More generally, the pattern is as follows. Note that UserInterfaceServiceName will be referenced throughout the remainder of this section.

UserInterfaceServiceName:
    image: projectName/ UserInterfaceServiceName:VersionIdentifier
    env_file: .env
    depends_on: [consul]


With such configuration in place, an implementation will use the specified UI image. The Malawi UI project serves as a good example for how the UI image should be defined. The docker-compose.yml file within it references dev-ui, auth-ui, fulfillment-ui, and various other images provided by the core OpenLMIS project. Together, in tandem, these images include all of the UI's assets. The HTML, JavaScript, build tools, and other resources the images provide are only exposed indirectly within the UserInterfaceServiceName project. This keeps the project lean - most files are unlikely to need customization and therefore aren’t duplicated within it. Files that do need modification, however, can easily be updated as described below.

The OpenLMIS-UI build process overrides files in the default reference UI with those in the UserInterfaceServiceName/src directory. Implementers can therefore easily overwrite default files (eg: HTML and JavaScript) with those of their own. Simply add a file with the same name and path to UserInterfaceServiceName/src. Nevertheless, in cases wherein only minimal change to a file is necessary, overriding the file in its entirety is heavy handed and leads to unnecessary maintenance burden. OpenLMIS’ UI Extension Guide offers better alternatives.

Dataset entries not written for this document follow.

@[simp] theorem State.enqueue_index (es : List Record) : (s.enqueue es).index = s.index := rfl

@[simp] theorem State.enqueue_tickets (es : List Record) : (s.enqueue es).tickets = s.tickets := rfl

@[simp] theorem State.enqueue_journalLow (es : List Record) : (s.enqueue es).journalLow = s.journalLow := rfl

@[simp] theorem State.enqueue_store (es : List Record) :
    (s.enqueue es).store = s.queuedWith es := rfl

@[simp] theorem State.enqueue_notices (es : List Record) : (s.enqueue es).notices = s.notices := rfl

@[simp] theorem State.enqueue_ports (es : List Record) : (s.enqueue es).ports = s.ports := rfl

@[simp] theorem State.enqueue_pending (es : List Record) : (s.enqueue es).pending = s.pending := rfl

/-! #### `updateSite` -/

@[simp] theorem State.updateSite_rate (n : Nat) (f : SiteEntry → SiteEntry) : (s.updateSite n f).rate = s.rate := rfl

@[simp] theorem State.updateSite_phase (n : Nat) (f : SiteEntry → SiteEntry) : (s.updateSite n f).phase = s.phase := rfl

@[simp] theorem State.updateSite_startup (n : Nat) (f : SiteEntry → SiteEntry) : (s.updateSite n f).startup = s.startup := rfl

@[simp] theorem State.updateSite_clock (n : Nat) (f : SiteEntry → SiteEntry) : (s.updateSite n f).clock = s.clock := rfl

@[simp] theorem State.updateSite_conditions (n : Nat) (f : SiteEntry → SiteEntry) : (s.updateSite n f).conditions = s.conditions := rfl

@[simp] theorem State.updateSite_settings (n : Nat) (f : SiteEntry → SiteEntry) : (s.updateSite n f).settings = s.settings := rfl

@[simp] theorem State.updateSite_decks (n : Nat) (f : SiteEntry → SiteEntry) : (s.updateSite n f).decks = s.decks := rfl

@[simp] theorem State.updateSite_coupled (n : Nat) (f : SiteEntry → SiteEntry) : (s.updateSite n f).coupled = s.coupled := rfl

@[simp] theorem State.updateSite_lanes (n : Nat) (f : SiteEntry → SiteEntry) : (s.updateSite n f).lanes = s.lanes := rfl

@[simp] theorem State.updateSite_claims (n : Nat) (f : SiteEntry → SiteEntry) : (s.updateSite n f).claims = s.claims := rfl

@[simp] theorem State.updateSite_holders (n : Nat) (f : SiteEntry → SiteEntry) : (s.updateSite n f).holders = s.holders := rfl

@[simp] theorem State.updateSite_attending (n : Nat) (f : SiteEntry → SiteEntry) : (s.updateSite n f).attending = s.attending := rfl

@[simp] theorem State.updateSite_vehicles (n : Nat) (f : SiteEntry → SiteEntry) : (s.updateSite n f).vehicles = s.vehicles := rfl

@[simp] theorem State.updateSite_site (n : Nat) (f : SiteEntry → SiteEntry) :
    (s.updateSite n f).site = { s.site with entries := s.site.entries.map fun e => if e.slot = n then f e else e } := rfl

@[simp] theorem State.updateSite_index (n : Nat) (f : SiteEntry → SiteEntry) : (s.updateSite n f).index = s.index := rfl

@[simp] theorem State.updateSite_tickets (n : Nat) (f : SiteEntry → SiteEntry) : (s.updateSite n f).tickets = s.tickets := rfl

@[simp] theorem State.updateSite_journalLow (n : Nat) (f : SiteEntry → SiteEntry) : (s.updateSite n f).journalLow = s.journalLow := rfl

@[simp] theorem State.updateSite_store (n : Nat) (f : SiteEntry → SiteEntry) : (s.updateSite n f).store = s.store := rfl

@[simp] theorem State.updateSite_notices (n : Nat) (f : SiteEntry → SiteEntry) : (s.updateSite n f).notices = s.notices := rfl

@[simp] theorem State.updateSite_ports (n : Nat) (f : SiteEntry → SiteEntry) : (s.updateSite n f).ports = s.ports := rfl

@[simp] theorem State.updateSite_pending (n : Nat) (f : SiteEntry → SiteEntry) : (s.updateSite n f).pending = s.pending := rfl

/-! #### `releaseSite` -/

@[simp] theorem State.releaseSite_rate (n : Nat) : (s.releaseSite n).rate = s.rate := rfl

@[simp] theorem State.releaseSite_phase (n : Nat) : (s.releaseSite n).phase = s.phase := rfl

@[simp] theorem State.releaseSite_startup (n : Nat) : (s.releaseSite n).startup = s.startup := rfl

@[simp] theorem State.releaseSite_clock (n : Nat) : (s.releaseSite n).clock = s.clock := rfl

@[simp] theorem State.releaseSite_conditions (n : Nat) : (s.releaseSite n).conditions = s.conditions := rfl

@[simp] theorem State.releaseSite_settings (n : Nat) : (s.releaseSite n).settings = s.settings := rfl

@[simp] theorem State.releaseSite_decks (n : Nat) : (s.releaseSite n).decks = s.decks := rfl

@[simp] theorem State.releaseSite_coupled (n : Nat) : (s.releaseSite n).coupled = s.coupled := rfl

@[simp] theorem State.releaseSite_lanes (n : Nat) : (s.releaseSite n).lanes = s.lanes := rfl

@[simp] theorem State.releaseSite_claims (n : Nat) : (s.releaseSite n).claims = s.claims := rfl

@[simp] theorem State.releaseSite_holders (n : Nat) : (s.releaseSite n).holders = s.holders := rfl

@[simp] theorem State.releaseSite_attending (n : Nat) : (s.releaseSite n).attending = s.attending := rfl

@[simp] theorem State.releaseSite_vehicles (n : Nat) : (s.releaseSite n).vehicles = s.vehicles := rfl

@[simp] theorem State.releaseSite_site (n : Nat) :
    (s.releaseSite n).site = { s.site with entries := s.site.entries.filter fun e => decide (e.slot ≠ n) } := rfl

@[simp] theorem State.releaseSite_index (n : Nat) : (s.releaseSite n).index = s.index := rfl

@[simp] theorem State.releaseSite_tickets (n : Nat) : (s.releaseSite n).tickets = s.tickets := rfl

@[simp] theorem State.releaseSite_journalLow (n : Nat) : (s.releaseSite n).journalLow = s.journalLow := rfl

@[simp] theorem State.releaseSite_store (n : Nat) : (s.releaseSite n).store = s.store := rfl

@[simp] theorem State.releaseSite_notices (n : Nat) : (s.releaseSite n).notices = s.notices := rfl

@[simp] theorem State.releaseSite_ports (n : Nat) : (s.releaseSite n).ports = s.ports := rfl

@[simp] theorem State.releaseSite_pending (n : Nat) : (s.releaseSite n).pending = s.pending := rfl

/-! #### `unbind` -/

@[simp] theorem State.unbind_rate (l : Lane) : (s.unbind l).rate = s.rate := rfl

@[simp] theorem State.unbind_phase (l : Lane) : (s.unbind l).phase = s.phase := rfl

@[simp] theorem State.unbind_startup (l : Lane) : (s.unbind l).startup = s.startup := rfl

@[simp] theorem State.unbind_clock (l : Lane) : (s.unbind l).clock = s.clock := rfl

@[simp] theorem State.unbind_conditions (l : Lane) : (s.unbind l).conditions = s.conditions := rfl

@[simp] theorem State.unbind_settings (l : Lane) : (s.unbind l).settings = s.settings := rfl

@[simp] theorem State.unbind_decks (l : Lane) : (s.unbind l).decks = s.decks := rfl

@[simp] theorem State.unbind_coupled (l : Lane) : (s.unbind l).coupled = s.coupled := rfl

@[simp] theorem State.unbind_lanes (l : Lane) : (s.unbind l).lanes = s.lanes := rfl

@[simp] theorem State.unbind_claims (l : Lane) : (s.unbind l).claims = s.claims := rfl

@[simp] theorem State.unbind_holders (l : Lane) : (s.unbind l).holders = s.holders := rfl

@[simp] theorem State.unbind_attending (l : Lane) : (s.unbind l).attending = s.attending := rfl

@[simp] theorem State.unbind_vehicles (l : Lane) : (s.unbind l).vehicles = s.vehicles := rfl

@[simp] theorem State.unbind_site (l : Lane) :
    (s.unbind l).site = { s.site with entries := s.site.entries.map fun e => if e.boundLane = some l then { e with boundLane := none } else e } := rfl

@[simp] theorem State.unbind_index (l : Lane) : (s.unbind l).index = s.index := rfl

@[simp] theorem State.unbind_tickets (l : Lane) : (s.unbind l).tickets = s.tickets := rfl

@[simp] theorem State.unbind_journalLow (l : Lane) : (s.unbind l).journalLow = s.journalLow := rfl

@[simp] theorem State.unbind_store (l : Lane) : (s.unbind l).store = s.store := rfl

@[simp] theorem State.unbind_notices (l : Lane) : (s.unbind l).notices = s.notices := rfl

@[simp] theorem State.unbind_ports (l : Lane) : (s.unbind l).ports = s.ports := rfl

@[simp] theorem State.unbind_pending (l : Lane) : (s.unbind l).pending = s.pending := rfl

/-! #### `leaveClaim` -/

@[simp] theorem State.leaveClaim_rate (l : Lane) : (s.leaveClaim l).rate = s.rate := rfl

@[simp] theorem State.leaveClaim_phase (l : Lane) : (s.leaveClaim l).phase = s.phase := rfl

@[simp] theorem State.leaveClaim_startup (l : Lane) : (s.leaveClaim l).startup = s.startup := rfl

@[simp] theorem State.leaveClaim_clock (l : Lane) : (s.leaveClaim l).clock = s.clock := rfl

@[simp] theorem State.leaveClaim_conditions (l : Lane) : (s.leaveClaim l).conditions = s.conditions := rfl

@[simp] theorem State.leaveClaim_settings (l : Lane) : (s.leaveClaim l).settings = s.settings := rfl

@[simp] theorem State.leaveClaim_decks (l : Lane) : (s.leaveClaim l).decks = s.decks := rfl

@[simp] theorem State.leaveClaim_coupled (l : Lane) : (s.leaveClaim l).coupled = s.coupled := rfl

@[simp] theorem State.leaveClaim_lanes (l : Lane) : (s.leaveClaim l).lanes = s.lanes := rfl

@[simp] theorem State.leaveClaim_claims (l : Lane) :
    (s.leaveClaim l).claims = s.claims.map fun q => q.filter fun m => decide (m ≠ l) := rfl

@[simp] theorem State.leaveClaim_holders (l : Lane) : (s.leaveClaim l).holders = s.holders := rfl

The OpenLMIS build process recursively scans UserInterfaceServiceName/src for *.scss files. The CSS generated from the Sass is concatenated into a single file and made available to the client. All of the files within UserInterfaceServiceName/src are exposed via the webserver either directly or after having been transcompiled. 

Putting all of these concepts together, implementers can easily style OpenLMIS’ UI by simply adding any Sass file to the /src directory. The following code in this file is all that was necessary for one implementation to choose its own colors:

$mw-teal: #008080;
$mw-green: #44B704;

$green: $mw-green;

$brand-primary: $mw-teal;
$link-color: $mw-teal;

As the above example suggests, OpenLMIS' colors and spacing are implemented using Sass variables and can thus easily be overridden. Because images can be embedded within CSS, specifying a custom logo is equally as easy. Images may be placed anywhere, as can the custom Sass file. For the sake of maintenance, however, it's ideal to place all brand-related customizations into a single folder as shown in this example.

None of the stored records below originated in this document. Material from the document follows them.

/-! ### The record store engine (R147 to R152) -/

theorem StoreEngine.freePort_fits {e : StoreEngine} (h : e.fits = true) : e.freePort.fits = true := by
  obtain ⟨ordinary, reserved, current, empty, idle⟩ := StoreEngine.fits_iff.1 h
  refine StoreEngine.fits_iff.2 ⟨ordinary, reserved, current, empty, fun st => (idle st).imp id fun reads none => ?_⟩
  exact reads (List.append_eq_nil_iff.1 none).1

/-- A step of the engine that leaves its queue: an item is current still, and the engine is not IDLE. -/
theorem StoreEngine.fits_of_busy {e f : StoreEngine} (h : e.fits = true) (queue : f.queue = e.queue)
    (current : f.current = none ↔ e.current = none) (busy : f.state ≠ .idle) (item : e.queue ≠ []) : f.fits = true := by
  obtain ⟨ordinary, reserved, same, _, _⟩ := StoreEngine.fits_iff.1 h
  rw [StoreEngine.fits_iff, StoreEngine.ordinaryFilled, StoreEngine.reservedCount, queue]
  exact ⟨ordinary, reserved, current.trans same, fun none => absurd none item, fun idle => absurd idle busy⟩

theorem StoreEngine.queue_ne_nil_of_busy {e : StoreEngine} (h : e.fits = true) (busy : e.state ≠ .idle) : e.queue ≠ [] :=
  fun none => busy ((StoreEngine.fits_iff.1 h).2.2.2.1 none)

theorem StoreEngine.queue_ne_nil_of_current {e : StoreEngine} (h : e.fits = true) {c : CurrentExtent} (some : e.current = some c) :
    e.queue ≠ [] := fun none => by
  have same := (StoreEngine.fits_iff.1 h).2.2.1
  rw [same.2 none] at some
  cases some

/-- The engine's flags, its last failure and the reads that wait are no part of what fits. -/
theorem StoreEngine.fits_congr {e f : StoreEngine} (h : e.fits = true) (queue : f.queue = e.queue) (current : f.current = e.current)
    (state : f.state = e.state) (serving : f.serving = e.serving ∨ f.serving ≠ []) : f.fits = true := by
  obtain ⟨ordinary, reserved, same, empty, idle⟩ := StoreEngine.fits_iff.1 h
  rw [StoreEngine.fits_iff, StoreEngine.ordinaryFilled, StoreEngine.reservedCount, queue, current, state]
  refine ⟨ordinary, reserved, same, empty, fun st => ?_⟩
  obtain eq | reads := serving
  · rw [eq]; exact idle st
  · exact .inr reads

/-- The item behind the one that has gone becomes current. -/
theorem StoreEngine.nextItem_fits {e : StoreEngine} (ordinary : e.ordinaryFilled ≤ 16) (reserved : e.reservedCount ≤ 1) :
    e.nextItem.fits = true := by
  unfold StoreEngine.nextItem
  split
  next none => exact StoreEngine.fits_iff.2 ⟨ordinary, reserved, by simp [none], fun _ => rfl, fun _ => .inl none⟩
  next some => exact StoreEngine.fits_iff.2 ⟨ordinary, reserved, by simp [some], by simp [some], nofun⟩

Customizing Text and Translations

This part of the UI Extension Guide provides detail on how text within the UI may be added or overridden. Implementations which only have to support English can simply add a messages_en.json file to the same directory used to store the rest of their customizations. An example of one such file is available here

Please see the UI Extension Guide for additional information, including guidance on how to customize the UI's behavior. 

Additional Customization

Step 5 of the Implementer/Administrator Guide describes how to customize additional aspects of OpenLMIS, including its order-number format and built-in reports.

Upgrading OpenLMIS

OpenLMIS has regular releases of new versions of its micro-services. These releases are usually accompanied by a release of the OpenLMIS reference distribution that bundles services known and intended to work well together. The following general process is how new versions of micro-services may be incorporated into an existing OpenLMIS instance.

It is recommended that these steps be tested first on a test/staging or dev server where testing is conducted before scheduling a time to upgrade a live production instance. Before upgrading production, use best practices such as taking backups and having a roll-back plan in case anything goes wrong.

  1. Update the docker-compose.yml within the deployment's main project (see an example docker-compose.yml) such that it refers to the desired version numbers of the OpenLMIS core components.
  2. If using a CI/CD tool such as Jenkins, use it to deploy the change. Otherwise, manually run "docker-compose down," "docker-compose pull," and then "docker-compose up --build --force-recreate -d" on the machine hosting OpenLMIS.
  3. Test! Although the OpenLMIS team strives to ensure the quality of its releases, it is important to verify that updates do not adversely effect third party changes. It is especially important to test local customizations and local configuration.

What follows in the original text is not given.